#### TO DO:
After finding the line with "def Wit.featRow (a" in the data below, set down exactly each line through the one with "theorem test_feature_codes : (featGroup", inclusive, and stop there.

#### MATERIAL SUPPLIED:
-- ==== Sys2Proof/Machine/Stores.lean ====
section
/-! DEFINITION. Every operation and every meaning keeps package DRAM, the NOR and the MRAM in canonical form. One lemma per
operation of the machine, in the order in which they call each other; each proof walks through the operation's
definition and cites the lemmas of what it calls. -/

namespace Sys2Proof.Laws

open Sys2Proof Sys2Proof.Machine

/-- The memories of a state are in canonical form. -/
structure Stores (s : State) : Prop where
  wf : Memory.wf s = true

/-- The memories of the next state, if an outcome is one, are in canonical form. -/
structure OutStores (o : Out') : Prop where
  next : ∀ t, o = .next t → Stores t

theorem OutStores.of {o : Out'} {t : State} (h : OutStores o) (ht : o = .next t) : Stores t := h.next t ht

theorem stores_eq {e t : State} (h : Stores e) (hd : t.dram = e.dram) (hn : t.nor = e.nor) (hm : t.mram = e.mram) :
    Stores t := by
  have := h.wf
  unfold Memory.wf at this
  exact ⟨by unfold Memory.wf; rw [hd, hn, hm]; exact this⟩

/-- An update of other fields keeps the form. -/
theorem stores_mk {e : State} {x0 x1 x2 x3 x4 x5 x6 x7 x8 x9 x10 x11 x12 x13 x14 x15 x16 x17 x18 x19 x20 x21 x22 x23 x24 x26 x29 x30 x31
    x32 x33 x34 x35 x36 x37 x38 x39 x40 x41 x42 x43 x44 x45 x46 x47 x48 x49 x50 x51 x52 x53 x54 x55 x56 x57 x58
    x59 x60 x61 x62 x63 x64 x65 x66 x67 x68 x69 x70 x71 x72 x73 x74 x75 x76 x77 x78 x79 x80 x81 x82 x83} :
    Stores (State.mk x0 x1 x2 x3 x4 x5 x6 x7 x8 x9 x10 x11 x12 x13 x14 x15 x16 x17 x18 x19 x20 x21 x22 x23 x24 e.dram x26 e.nor
    e.mram x29 x30 x31 x32 x33 x34 x35 x36 x37 x38 x39 x40 x41 x42 x43 x44 x45 x46 x47 x48 x49 x50 x51 x52 x53
    x54 x55 x56 x57 x58 x59 x60 x61 x62 x63 x64 x65 x66 x67 x68 x69 x70 x71 x72 x73 x74 x75 x76 x77 x78 x79 x80
    x81 x82 x83) ↔ Stores e :=
  ⟨fun h => stores_eq h rfl rfl rfl, fun h => stores_eq h rfl rfl rfl⟩

theorem stores_parts {t : State} :
    Stores t ↔ memWf dramDflt t.dram = true ∧ memWf norDflt t.nor = true ∧ memWf mramDflt t.mram = true :=
  ⟨fun h => by simpa [Memory.wf, and_assoc] using h.wf, fun h => ⟨by simpa [Memory.wf, and_assoc] using h⟩⟩

theorem dram_wf {t : State} (h : Stores t) : memWf dramDflt t.dram = true := (stores_parts.1 h).1
theorem nor_wf {t : State} (h : Stores t) : memWf norDflt t.nor = true := (stores_parts.1 h).2.1
theorem mram_wf {t : State} (h : Stores t) : memWf mramDflt t.mram = true := (stores_parts.1 h).2.2
theorem memNil_wf {d : BitVec 8} : memWf d [] = true := rfl

theorem stores_foldl {α : Type} {f : State → α → State} {l : List α} {s : State} (h : Stores s)
    (hf : ∀ t a, Stores t → Stores (f t a)) : Stores (l.foldl f s) := by
  induction l generalizing s with
  | nil => exact h
  | cons a r ih => exact ih (hf s a h)

theorem pairStores_foldl {α β : Type} {f : State × β → α → State × β} {l : List α} {s : State × β} (h : Stores s.1)
    (hf : ∀ t a, Stores t.1 → Stores (f t a).1) : Stores (l.foldl f s).1 := by
  induction l generalizing s with
  | nil => exact h
  | cons a r ih => exact ih (hf s a h)

theorem pair1 {β : Type} {e : State × β} {s : State} {b : β} (h : e = (s, b)) (h1 : Stores e.1) : Stores s := by
  subst h; exact h1

theorem pair2 {β : Type} {e : β × State} {s : State} {b : β} (h : e = (b, s)) (h1 : Stores e.2) : Stores s := by
  subst h; exact h1

theorem out_next {s : State} (h : Stores s) : OutStores (.next s) := ⟨by intro t ht; cases ht; exact h⟩
/-- The memories of the state that an optional result holds are in canonical form. -/
structure OptStores {β : Type} (o : Option (State × β)) : Prop where
  some : ∀ r, o = .some r → Stores r.1

theorem opt_none {β : Type} : OptStores (none : Option (State × β)) := ⟨by intro r h; cases h⟩
theorem opt_some {β : Type} {s : State} {b : β} (h : Stores s) : OptStores (some (s, b)) :=
  ⟨by intro r hr; cases hr; exact h⟩

theorem opt_pair {β : Type} {t : State × β} (h : Stores t.1) : OptStores (some t) := ⟨by intro r hr; cases hr; exact h⟩

theorem keeps_keep {s t : State} (h : Stores t) : Stores (s.keep t) := stores_eq h rfl rfl rfl
theorem keeps_keepStores {s t : State} (h : Stores s) : Stores (s.keepStores t) := stores_eq h rfl rfl rfl

theorem out_keeping {s : State} {o : Out'} (h : OutStores o) : OutStores (keeping s o) :=
  ⟨by
    intro t ht
    cases o with
    | next x => simp only [keeping, Host.Outcome.next.injEq] at ht; subst ht; exact keeps_keep (h.next x rfl)
    | fault r => cases r
    | refused r => simp [keeping] at ht⟩

theorem out_storeless {s : State} {o : Out'} (h : Stores s) : OutStores (storeless s o) :=
  ⟨by
    intro t ht
    cases o with
    | next x => simp only [storeless, Host.Outcome.next.injEq] at ht; subst ht; exact keeps_keepStores h
    | fault r => cases r
    | refused r => simp [storeless] at ht⟩

theorem keeps_taken {s : State} {o : Out'} (h : Stores s) (h2 : OutStores o) : Stores (taken s o) := by
  unfold taken
  split
  · exact h2.next _ rfl
  · exact h

theorem keeps_free {a1 a2} (h1 : Stores a1) : Stores (State.free a1 a2).2 := by
  unfold State.free
  with_reducible repeat'
    first
    | assumption | intro _ | split | simp only [stores_mk]

theorem keeps_wr {a1 a2 a3 a4} (h1 : Stores a1) : Stores (State.wr a1 a2 a3 a4) := by
  unfold State.wr
  with_reducible repeat'
    first
    | assumption | intro _ | split | simp only [stores_mk]

theorem keeps_inc {a1 a2 a3 a4} (h1 : Stores a1) : Stores (State.inc a1 a2 a3 a4) := by
  unfold State.inc
  with_reducible repeat'
    first
    | assumption | intro _ | apply keeps_free | refine pair2 (by assumption) (keeps_free ?_) | apply keeps_wr
    | split | simp only [stores_mk]

theorem keeps_emit {a1 a2} (h1 : Stores a1) : Stores (State.emit a1 a2) := by
  unfold State.emit
  with_reducible repeat'
    first
    | assumption | intro _ | split | simp only [stores_mk]

theorem keeps_respond {a1 a2 a3 a4 a5} (h1 : Stores a1) : Stores (State.respond a1 a2 a3 a4 a5) := by
  unfold State.respond
  with_reducible repeat'
    first
    | assumption | intro _ | apply keeps_emit | split | simp only [stores_mk]
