-- ==== Sys2Proof/Tests/Slice0.lean ====
section
/-! SUPPORT. The model's own tests: the refusals of WellFormed, the worked examples of the spec, and for every statement
of Certificates/Slice0/Obligations.lean that has hypotheses, states and operands that meet them, clause by clause. -/

set_option Elab.async false

open Sys2Proof Sys2Proof.Machine

/-- The state after reset with some fields set. -/
def Wit.st (l : List (Chip × Fld × Nat)) : State := l.foldl (fun s e => s.wr e.1 e.2.1 e.2.2) State.reset

/-! ## WellFormed: what each check refuses -/

theorem test_wf_ports : (Instr.ikbPorst 63).wf .wfk8 = true ∧ (Instr.ikbPorst 64).wf .wfk8 = false ∧
    (Instr.ikbPorst 16).wf .wfk2 = false := by decide

theorem test_wf_dies : (Instr.ctxRead 7).wf .wfk8 = true ∧ (Instr.ctxRead 8).wf .wfk8 = false ∧
    (Instr.ctxRead 4).wf .wfk4 = false := by decide

theorem test_wf_optical_ports : (Instr.peerIdSend 15).wf .wfk8 = true ∧ (Instr.peerIdSend 16).wf .wfk8 = false := by decide

theorem test_wf_parts : (Instr.timeReacquire .pkg).wf .wfk8 = false ∧ (Instr.timeReacquire (.wdie 8)).wf .wfk8 = false := by
  decide

theorem test_wf_pages : (Instr.lockSet (.ikb 0) .abft).wf .wfk8 = true ∧ (Instr.lockSet (.ikb 0) .codec).wf .wfk8 = false ∧
    (Instr.lockSet (.wdie 0) .abft).wf .wfk8 = false ∧ (Instr.lockSet .pkg .route).wf .wfk8 = false := by decide

theorem test_wf_requesters : (Instr.softReset (.ikb 0) .abft 4).wf .wfk8 = false ∧
    (Instr.softReset (.wdie 0) .route 12).wf .wfk8 = true ∧ (Instr.softReset (.wdie 0) .route 13).wf .wfk8 = false := by decide

theorem test_wf_offsets : (Instr.rcRead (.ikb 0) .abft 4096 0).wf .wfk8 = false ∧
    (Instr.rcRead (.ikb 0) .abft 258 0).wf .wfk8 = false := by decide

theorem test_wf_words : (Instr.lensDivWrite 0 4294967296).wf .wfk8 = false ∧
    (Instr.ifcExpectWrite 0 255 18446744073709551616).wf .wfk8 = false ∧
    (Instr.regPortRequest 0 262144 false 15 0 true true false).wf .wfk8 = false ∧
    (Instr.regPortRequest 0 0 false 16 0 true true false).wf .wfk8 = false := by decide

theorem test_wf_cores : (Instr.coreStart (.ikb 0) 2).wf .wfk8 = false ∧ (Instr.coreStart (.wdie 0) 4).wf .wfk8 = false := by decide

theorem test_wf_channels : (Instr.rasRetire (.ikb 0) 8).wf .wfk8 = false ∧ (Instr.rasRetire (.ikb 0) 0x2F).wf .wfk8 = true ∧
    (Instr.rasRetire (.wdie 0) 0x18).wf .wfk8 = false := by decide

theorem test_wf_beats : (Instr.tapBeat 0 16 ⟨0, 0, 0, 0, true, true, 0, true⟩).wf .wfk8 = false ∧
    (Instr.tapBeat 0 15 ⟨4, 0, 0, 0, true, true, 0, true⟩).wf .wfk8 = false := by decide

theorem test_wf_elements : (Instr.launchFire (.ikb 0) 16).wf .wfk8 = false ∧ (Instr.launchFire (.wdie 0) 24).wf .wfk8 = false ∧
    (Instr.prismRuleArm (.wdie 0) 64).wf .wfk8 = false ∧ (Instr.domainWake (.ikb 0) 4 0).wf .wfk8 = false ∧
    (Instr.traceRetire 0 64 ⟨false, false, 0, 0, 0, true⟩).wf .wfk8 = false ∧ (Instr.bankClear 0 64).wf .wfk8 = false ∧
    (Instr.ctxDrainDone 0 512).wf .wfk8 = false ∧ (Instr.mboxSend (.ikb 0) 0 32).wf .wfk8 = false := by decide

theorem test_wf_codes : (Instr.sourceLoss (.ikb 0) 5).wf .wfk8 = false ∧ (Instr.launchMode 0 4).wf .wfk8 = false ∧
    (Instr.startStepTimeout 0 0).wf .wfk8 = false ∧ (Instr.startStepTimeout 0 10).wf .wfk8 = false ∧
    (Instr.thermSample 0 0 4096 true).wf .wfk8 = false ∧ (Instr.busLow 4096).wf .wfk8 = false ∧
    (Instr.pageError (.ikb 0) .abft 1 4 0).wf .wfk8 = false := by decide

/-! ## The worked examples of the spec -/

/-- The row and features of the example of spec 14 (Table 14.9), group 3. -/
def Wit.feats : List LFeat :=
  [⟨1, 0, false, 2, 0, 0, 0, 0x36800000, 0xBF800000, [0x3F800000, 0x40000000, 0x40800000, 0x41000000, 0x41800000], 0⟩,
   ⟨3, 0, false, 5, 6, 0, 0, 0x3F800000, 0, [0x3E800000, 0x3F000000, 0x3F400000], 0⟩,
   ⟨4, 0, false, 0, 0, 0, 1, 0, 0, [], 4⟩]
def Wit.featRow (a b : Nat) : FeatRow :=
  ⟨3, 100000, List.replicate 56 0 ++ [1572864, 0, 0, a, b], some (0, List.replicate 61 0)⟩
def Wit.tree : LTree :=
  ⟨0, 5, [0x0000003C00080000, 0x0010001C00000000, 0x0020009404040000, 0x000000540C0C0000].map nodeOf,
   [0xBF000000, 0x3E800000, 0x3FC00000, 0xBF800000, 0x40000000]⟩

/-- Spec 14: codes 3, 2 and 14; y of feature 0 is 5.0. -/
theorem test_feature_codes : (featGroup (Wit.featRow 600 1000) Wit.feats 54).codes = [3, 2, 14] ∧
    (featGroup (Wit.featRow 600 1000) Wit.feats 54).ys = [some 0x40A00000, some 0x3F19999A, none] := by decide +kernel

/-- Spec 14: with lanes 59 and 60 unchanged features 1 and 2 take code 0xFFFF. -/
theorem test_feature_nan : (featGroup (Wit.featRow 0 0) Wit.feats 54).codes = [3, 0xFFFF, 0xFFFF] := by decide +kernel

/-- Spec 14 Table 14.9: leaf 2 is 1.5; with NaN codes leaf 0 is -0.5. -/
theorem test_tree_leaves : evalTree Wit.tree [3, 2, 14] = some 0x3FC00000 ∧
    evalTree Wit.tree [3, 0xFFFF, 0xFFFF] = some 0xBF000000 := by decide +kernel

/-- Spec 14: margins 1.25 and -0.75; the logistic output 0.7772999 reaches THR 0.75. -/
theorem test_margins : margins [0xBF800000] 1 [(0, 0x3FC00000), (0, 0x3F400000)] = [0x3FA00000] ∧
    margins [0xBF800000] 1 [(0, 0xBF000000), (0, 0x3F400000)] = [0xBF400000] ∧
    (outputs 1 [0x3FA00000]).map (fun o => fge o 0x3F400000) = [true] := by decide +kernel

/-- Spec 12 Table 12.10: the payload of TIME2 is 121 bits in 16 bytes that begin 0x23, 0xE8; TIME 155 and PLANE 167. -/
theorem test_codec_example :
    (mainPay 1 64 0 2 table0 [[1000, 2000, 0, 5000], [1500, 2600, 0, 5000], [2000, 3200, 0, 5001]] none none).map
      (fun p => (p.bytes.length, p.bytes.take 2, p.dyn)) = some (16, [0x23, 0xE8], false) ∧
    ([2, 1, 0].map fun _ => 0) = [0, 0, 0] ∧
    [2, 1].map (fun p => (toksBits table0 (tokens 13 (residuals p 64 0
      [[1000, 2000, 0, 5000], [1500, 2600, 0, 5000], [2000, 3200, 0, 5001]] none none))).map List.length) =
      [some 121, some 155] := by decide +kernel

/-- Spec 13 R380: 2^24, 1 and -2^24 sum to 1.0 exactly, 0x3FF0_0000_0000_0000. -/
theorem test_sum_f32_exact :
    ([(0x4B800000, 0), (0x3F800000, 1), (0xCB800000, 2)].foldl (fun p e => joinPart 2 2 1 0 p (onePart 2 2 e.1 e.2 false))
      (emptyPart 2)) = .sumF (2 ^ 149) 0 0 0 ∧ f64Result (2 ^ 149) 0 0 0 = 0x3FF0000000000000 := by decide +kernel

/-- Spec 13 R382: the first values of the log region, the last bucket that receives a value. -/
theorem test_buckets : bucketOf 127 = 127 ∧ bucketOf 128 = 128 ∧ bucketOf 256 = 256 ∧ bucketOf 257 = 256 ∧
    bucketOf (2 ^ 64 - 1) = 7423 ∧ bucketEdge 256 = 256 := by decide +kernel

#### EXERCISE RESULT:
def Wit.featRow (a b : Nat) : FeatRow :=
  ⟨3, 100000, List.replicate 56 0 ++ [1572864, 0, 0, a, b], some (0, List.replicate 61 0)⟩
def Wit.tree : LTree :=
  ⟨0, 5, [0x0000003C00080000, 0x0010001C00000000, 0x0020009404040000, 0x000000540C0C0000].map nodeOf,
   [0xBF000000, 0x3E800000, 0x3FC00000, 0xBF800000, 0x40000000]⟩

/-- Spec 14: codes 3, 2 and 14; y of feature 0 is 5.0. -/
theorem test_feature_codes : (featGroup (Wit.featRow 600 1000) Wit.feats 54).codes = [3, 2, 14] ∧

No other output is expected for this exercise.